▸ **Problem statement**: Beginning with the first line, please repeat the entries exactly and end on the line that contains "if sbuf.any fun".
[[ Listed entries open ]]
/-- Some byte of a range is held valid in the buffer. -/
def Gang.meetsBuffer (G : Gang) (a n : Nat) : Bool := (List.range n).any fun i => (G.buffered (a + i)).isSome

/-- Writes bytes into an entry of one line. -/
def bufPut (sbuf : List BufLine) (a : Nat) (bs : List Byte) : List BufLine :=
  let put (l : BufLine) : BufLine :=
    { l with bytes := ((List.range bs.length).foldl (fun m i => assocPut m (a % 64 + i) (bs.getD i 0)) l.bytes) }
  if sbuf.any fun l => l.line == a / 64 then sbuf.map fun l => if l.line = a / 64 then put l else l
  else sbuf ++ [put ⟨a / 64, [], none⟩]

/-- The distinct lines of lanes. -/
def linesOf (lanes : List (Nat × Nat × Nat)) : List Nat := (lanes.map fun l => l.2.1 / 64).eraseDups

/-- The lines that find no entry. -/
def Gang.newLines (G : Gang) (lanes : List (Nat × Nat × Nat)) : List Nat :=
  (linesOf lanes).filter fun n => !(G.sbuf.any fun l => l.line == n)

/-- Buffers lanes in ascending order until one needs an entry that is not free: the lanes that are left. -/
def fillBuffer (sbuf : List BufLine) (size : Nat) : List (Nat × Nat × Nat) → List BufLine × List (Nat × Nat × Nat)
  | [] => (sbuf, [])
  | l :: ls =>
    if sbuf.length < 64 || sbuf.any fun x => x.line == l.2.1 / 64 then fillBuffer (bufPut sbuf l.2.1 (leOf size l.2.2)) size ls
    else (sbuf, l :: ls)

/-- The Buffer step of a store, or the implicit boundary that it needs first (R170): the gang and the lanes left. A pending boundary
or an outstanding LD.GM.ACQ holds it (R168, R179). -/
def Gang.bufferStore (G : Gang) (size : Nat) (lanes : List (Nat × Nat × Nat)) : Gang × List (Nat × Nat × Nat) :=
  if G.pend.isSome || G.loads.any (·.acq) then (G, lanes)
  else if (G.newLines lanes).length + G.sbuf.length ≤ 64 then ({ G with sbuf := (fillBuffer G.sbuf size lanes).1 }, [])
  else if (linesOf lanes).length ≤ 64 ∨ !G.sbuf.isEmpty then (G.beginBoundary .implicit, lanes)
  else
    let r := fillBuffer [] size lanes
    (({ G with sbuf := r.1 }).beginBoundary .implicit, r.2)

/-- The storing slot goes as far as it can; every implicit boundary is a sample of 1 (R170, R388). -/
def State.advanceStore (s : State) (P : Plot) (G : Gang) (sl : SlotId) (S : PcSlot) (size len : Nat)
    (lanes : List (Nat × Nat × Nat)) : State :=
  let r := G.bufferStore size lanes
  let s1 := if r.1.pend.isSome && G.pend.isNone then s.sample P.core 8 1 else s
  s1.setGang (if r.2.isEmpty then r.1.setSlot sl (some (S.skip len)) else r.1.block sl S (.store false size len r.2))

/-- The lanes that a slot's store has still to buffer or perform. -/
def PcSlot.storing (S : PcSlot) : Bool :=
  match S.wait with
  | .store _ _ _ _ => true
  | _ => false

def Gang.storing (G : Gang) : Bool := G.a.any PcSlot.storing || G.b.any PcSlot.storing

/-- The other slot waits in FENCE.R: global accesses issued now are performed after the fence (R184). -/
def Gang.fencing (G : Gang) (sl : SlotId) : Bool :=
  (G.slot (otherSlot sl)).any fun S => match S.wait with
    | .fence _ _ _ => true
    | _ => false

/-- A word that accesses global memory: it does not issue while the gang's other slot is in FENCE.R (R184) or has a store with lanes
left to buffer or to perform (R168, R170, R181). -/
def State.global (s : State) (f : State → Res) : Res :=
  match s.issuer with
  | none => .refused .noIssuer
  | some x => if x.G.fencing x.sl || x.G.storing then .next s else f s

/-! ### Loads (R178, R179) -/

def ldGlobal (acq : Bool) (g : Guard) (d : VReg) (m : MemRef) (w : Width) (s : State) : Res :=
  s.global fun s => s.vecS none m.idx.reg? none (dataRegs d w) (m.a.toNat :: m.idx.uses) fun x _ b _ G =>
    let lanes := memLanes m (x.G.rs x.S m.a).toInt x.G x.S b (x.G.active x.S g)
    match s.gmCheck lanes w.bytes .load with
    | some t => s.trap x.P x.G x.sl x.S t
    | none =>
      if lanes.isEmpty then s.done x G m.off.len
      else
        let op : LoadOp := ⟨G.seq, G.seq, x.sl, x.S.pc, acq, if w = .x64 then .pair d else .vec d, w.bytes,
          lanes.map (fun l => (l.1, l.2.toNat)), [], s.ticks⟩
        s.done x { G with loads := G.loads ++ [op] } m.off.len

def execLdGm (g : Guard) (d : VReg) (m : MemRef) (w : Width) (s : State) : Res := ldGlobal false g d m w s
def execLdGmAcq (g : Guard) (d : VReg) (m : MemRef) (w : Width) (s : State) : Res := ldGlobal true g d m w s

def execLduGm (d : SReg) (m : MemRef) (w : Width) (s : State) : Res :=
  s.global fun s => s.issue [] (d.toNat :: m.a.toNat :: m.idx.uses) fun x =>
    let a := laneAddr (x.G.rs x.S m.a).toInt m.idx m.sc m.off.value x.G x.S lanesZero 0
    match s.gmCheck1 a w.bytes .load with
    | some t => s.trap x.P x.G x.sl x.S t
    | none =>
      let op : LoadOp := ⟨x.G.seq, x.G.seq, x.sl, x.S.pc, false, .scl d, w.bytes, [(0, a.toNat)], [], s.ticks⟩
      s.done x { x.G with loads := x.G.loads ++ [op] } m.off.len

/-! ### Stores (R180, R181) -/

def stGlobal (rel : Bool) (g : Guard) (d : HReg) (m : MemRef) (w : Width) (s : State) : Res :=
  s.global fun s => s.vecS (some d) m.idx.reg? none (dataRegs d.n w) (m.a.toNat :: m.idx.uses) fun x a b _ G =>
    let lanes := memLanes m (x.G.rs x.S m.a).toInt x.G x.S b (x.G.active x.S g)
    match s.gmCheck lanes w.bytes .store with
    | some t => s.trap x.P x.G x.sl x.S t
    | none =>
      let vals := lanes.map fun l => (l.1, l.2.toNat, storeVal x.G d.n w a l.1)
      if lanes.isEmpty then s.done x G m.off.len
      else if rel then s.setGang ((G.beginBoundary .rel).block x.sl x.S (.store true w.bytes m.off.len vals))
      else s.advanceStore x.P G x.sl x.S w.bytes m.off.len vals

def execStGm (g : Guard) (d : HReg) (m : MemRef) (w : Width) (s : State) : Res := stGlobal false g d m w s
def execStGmRel (g : Guard) (d : HReg) (m : MemRef) (w : Width) (s : State) : Res := stGlobal true g d m w s

def execPhase (s : State) : Res := s.global fun s => s.issue [] [] fun x => s.done x (x.G.beginBoundary .phase) 8

def execFenceO (s : State) : Res := s.issue [] [] fun x => s.done x x.G 8

/-! ### Atomics (R159, R160, R174) -/

/-- The atomics that a host window serves (R166). -/
def AtomFn.hostOp (fn : AtomFn) : Bool :=
  match fn with
  | .add => true | .xchg => true | .xchg64 => true | .cas => true | .cas64 => true
  | _ => false

/-- A GM atomic, its operands read: REL and AR begin a boundary, and so does one whose bytes are buffered (R171). -/
def globalAtom (s : State) (fn : AtomFn) (o : AtOps) (f : Option HReg) (x : Issuer) (e b c : Lanes) (G : Gang) : State :=
  let lanes := atomAddrs o (x.G.rs x.S o.a).toInt x.G x.S b (x.G.active x.S o.g)
  match s.gmCheck lanes fn.size (.atomic fn.hostOp) with
  | some t => s.trap x.P x.G x.sl x.S t
  | none =>
    if lanes.isEmpty then s.done x G 12
    else
      let acq := o.ord == .acq || o.ord == .ar
      let rel := o.ord == .rel || o.ord == .ar
      let G1 := if rel then G.beginBoundary .atomic
        else if lanes.any fun l => G.meetsBuffer l.2.toNat fn.size then G.beginBoundary .overlap
        else G
      let op : AtomOp := ⟨G.seq, G.seq, x.sl, x.S.pc, acq, fn, o.d, atomOps fn o f x.G c e lanes, [], s.ticks⟩
      s.done x { G1 with atoms := G1.atoms ++ [op] } 12

/-- An atomic in the space that its modifier names. -/
def atomic (fn : AtomFn) (o : AtOps) (f : Option HReg) (s : State) : Res :=
  if o.space = .gm then
    s.global fun s => s.vecS f o.idx.reg? (some o.c) (atomRegs fn o f) (o.a.toNat :: o.idx.uses) fun x e b c G =>
      globalAtom s fn o f x e b c G
  else
    s.vecS f o.idx.reg? (some o.c) (atomRegs fn o f) (o.a.toNat :: o.idx.uses) fun x e b c G => scratchAtom s fn o f x e b c G

def execAtAdd (o : AtOps) (s : State) : Res := atomic .add o none s
def execAtMinI32 (o : AtOps) (s : State) : Res := atomic .minI o none s
def execAtMaxI32 (o : AtOps) (s : State) : Res := atomic .maxI o none s
def execAtMinN32 (o : AtOps) (s : State) : Res := atomic .minN o none s
def execAtMaxN32 (o : AtOps) (s : State) : Res := atomic .maxN o none s
def execAtAnd (o : AtOps) (s : State) : Res := atomic .and o none s
def execAtOr (o : AtOps) (s : State) : Res := atomic .or o none s
def execAtXor (o : AtOps) (s : State) : Res := atomic .xor o none s
def execAtXchg (o : AtOps) (s : State) : Res := atomic .xchg o none s
def execAtXchg64 (o : AtOps) (s : State) : Res := atomic .xchg64 o none s
def execAtCas (o : AtOps) (f : HReg) (s : State) : Res := atomic .cas o (some f) s
def execAtCas64 (o : AtOps) (f : HReg) (s : State) : Res := atomic .cas64 o (some f) s
def execAtFadd (o : AtOps) (s : State) : Res := atomic .fadd o none s
def execAtAmaxx (o : AtOps) (s : State) : Res := atomic .amaxx o none s

/-! ### The operand log and deferred traps (R325 to R327) -/

/-- The operations of a gang that wait on an open fault and use the operand log, oldest first; 0 stands for the decrement of EXIT.D
(R324). -/
def State.waitingOps (s : State) (G : Gang) : List Nat :=
  let isOpen (fs : List Nat) : Bool := fs.any s.faultOpen
  let w (o : Option PcSlot) : List Nat :=
    match o with
    | some S => if S.fid.any s.faultOpen then (S.waitcSeq.map fun q => [q]).getD [] else []
    | none => []
  (G.loads.filter fun l => isOpen l.fids).map (·.id) ++ (G.atoms.filter fun o => isOpen o.fids).map (·.id) ++ w G.a ++ w G.b ++
    (if G.decFid.any s.faultOpen then [0] else [])

/-- An operation that is still there. -/
def Gang.hasOp (G : Gang) (id : Nat) : Bool :=
  G.loads.any (fun l => l.id == id) || G.atoms.any (fun o => o.id == id) || G.a.any (fun S => S.waitcSeq == some id) ||
    G.b.any (fun S => S.waitcSeq == some id) || (id == 0 && G.armed.isSome)

/-- Gives free entries of the log to the operations that wait on a fault. -/
def fillLog (log : List (Nat × Nat)) : List Nat → List (Nat × Nat)
  | [] => log
  | id :: ids =>
    if log.any fun e => e.2 == id then fillLog log ids
    else match (List.range 4).find? fun k => !(log.any fun e => e.1 == k) with
      | some k => fillLog (log ++ [(k, id)]) ids
      | none => log

/-- The operand log after operations have ended or faulted. -/
def State.relog (s : State) (G : Gang) : Gang :=
  { G with oplog := fillLog (G.oplog.filter fun e => G.hasOp e.2) (s.waitingOps G) }

/-- A fault has found the log full: the gang issues no word (R327). -/
def State.logFull (s : State) (G : Gang) : Bool := (s.waitingOps G).any fun id => !(G.oplog.any fun e => e.2 == id)

/-- The log entry of an operation, 7 for none. -/
def Gang.entryOf (G : Gang) (id : Nat) : Nat := ((G.oplog.find? fun e => e.2 == id).map (·.1)).getD 7
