/-- An operation of a group that has not ended. DESIGN CHOICE (log 60): one that is aborted while it writes has written some elements. -/
def EngOp.pendsOn (o : EngOp) (h : Word) : Bool := o.cGroup == h && o.phase != .finished

/-- Every pending operation on some groups ends with ABORT (R217, R369). -/
def State.abortGroups (s : State) (hs : List Word) : State :=
  { s with gangs := s.gangs.map fun q =>
      (q.1, { q.2 with engCl := q.2.engCl.map fun o => if hs.any o.pendsOn then o.finish 0x0C 0 0 else o }) }

/-- The group service aborts a group (R217). -/
def execGroupAbort (h : Word) (s : State) : Res := .next (s.abortGroups [h])

end Sys2Proof.Machine
end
[[ Listed entries closed ]]
▸ **Result of this task**:
/-- Some byte of a range is held valid in the buffer. -/
def Gang.meetsBuffer (G : Gang) (a n : Nat) : Bool := (List.range n).any fun i => (G.buffered (a + i)).isSome

/-- Writes bytes into an entry of one line. -/
def bufPut (sbuf : List BufLine) (a : Nat) (bs : List Byte) : List BufLine :=
  let put (l : BufLine) : BufLine :=
    { l with bytes := ((List.range bs.length).foldl (fun m i => assocPut m (a % 64 + i) (bs.getD i 0)) l.bytes) }
  if sbuf.any fun l => l.line == a / 64 then sbuf.map fun l => if l.line = a / 64 then put l else l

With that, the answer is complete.